Requirement:
Find all lines in the records that include the word "hout", and copy them out.

Provided records:
- Opening Delimiter -

/-- What a `GetBit` that delivers a bit has done. -/
theorem getBit_eq_done {b : Bit} (h : getBit s = .done b u) :
    (s.rcnt ≠ 0 ∧ b = s.rsr.msb ∧ u = { s with rsr := s.rsr <<< 1, rcnt := s.rcnt - 1 }) ∨
    (s.rcnt = 0 ∧ ∃ v, s.io.inAnswer = .byte v ∧ b = v.msb ∧
      u = { s with rsr := v <<< 1, rcnt := 7, rbytes := s.rbytes + 1, io := tookBytes s.io 1 }) := by
  by_cases h0 : s.rcnt = 0
  · refine .inr ⟨h0, ?_⟩
    cases ha : s.io.inAnswer with
    | byte v =>
      rw [getBit_refilled h0 ha] at h
      cases h
      exact ⟨v, rfl, rfl, by rw [tookBytes_one ha]⟩
    | eof => rw [getBit_eof h0 ha] at h; cases h
    | err => rw [getBit_err h0 ha] at h; cases h
  · rw [getBit_buffered h0] at h
    cases h
    exact .inl ⟨h0, rfl, rfl⟩

/-! A run of `PutBit`. -/

/-- From `s` to `t` only accepted writes were made, and `WBYTES` counted them. -/
def CountedWrites (s t : State) : Prop :=
  ∃ bytes, t.io = wroteBytes s.io bytes ∧ t.wbytes = s.wbytes + BitVec.ofNat 64 bytes.length

theorem CountedWrites.refl (s : State) : CountedWrites s s :=
  ⟨[], (wroteBytes_nil _).symm, (BitVec.add_zero _).symm⟩

theorem CountedWrites.trans (h₁ : CountedWrites s t) (h₂ : CountedWrites t u) : CountedWrites s u := by
  obtain ⟨a, hio, hcount⟩ := h₁
  obtain ⟨b, hio', hcount'⟩ := h₂
  refine ⟨a ++ b, ?_, ?_⟩
  · rw [hio', hio, wroteBytes_append]
  · rw [hcount', hcount, List.length_append, BitVec.ofNat_add, BitVec.add_assoc]

theorem putBit_countedWrites {b : Bit} (h : putBit b s = .done () u) : CountedWrites s u := by
  by_cases h7 : s.wcnt = 7
  · cases ha : s.io.outAccepts with
    | true =>
      rw [putBit_completes b h7 ha] at h
      cases h
      exact ⟨[s.wsr.shiftConcat b], (wroteBytes_singleton _ _).symm, rfl⟩
    | false => rw [putBit_rejected b h7 ha] at h; cases h
  · rw [putBit_pending b h7] at h
    cases h
    exact CountedWrites.refl s

theorem putBits_countedWrites {c : Codeword} (h : putBits c s = .done () u) : CountedWrites s u := by
  induction c generalizing s with
  | nil => cases h; exact .refl _
  | cons b bs ih =>
    obtain ⟨_, _, hb, hbs⟩ := andThen_eq_done.mp h
    exact (putBit_countedWrites hb).trans (ih hbs)

theorem length_writtenBits (s : State) :
    (writtenBits s).length = 8 * s.io.outData.length + s.wcnt.toNat := by
  simp [writtenBits, writerBits, length_bytesBits]

/-- The number of bits put fixes how many bytes completed and how many bits are pending. -/
theorem byteCount_of_writtenBits {bytes : List Byte} {c : Codeword} (hio : t.io = wroteBytes s.io bytes)
    (hbits : writtenBits t = writtenBits s ++ c) :
    t.wcnt.toNat = (s.wcnt.toNat + c.length) % 8 ∧ bytes.length = (s.wcnt.toNat + c.length) / 8 := by
  have hlen := congrArg List.length hbits
  have hout : t.io.outData.length = s.io.outData.length + bytes.length := by
    rw [hio]; exact List.length_append
  rw [List.length_append, length_writtenBits, length_writtenBits, hout] at hlen
  have hlt : t.wcnt.toNat < 8 := t.wcnt.isLt
  omega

- Closing Delimiter -

Task output:
  have hout : t.io.outData.length = s.io.outData.length + bytes.length := by
  rw [List.length_append, length_writtenBits, length_writtenBits, hout] at hlen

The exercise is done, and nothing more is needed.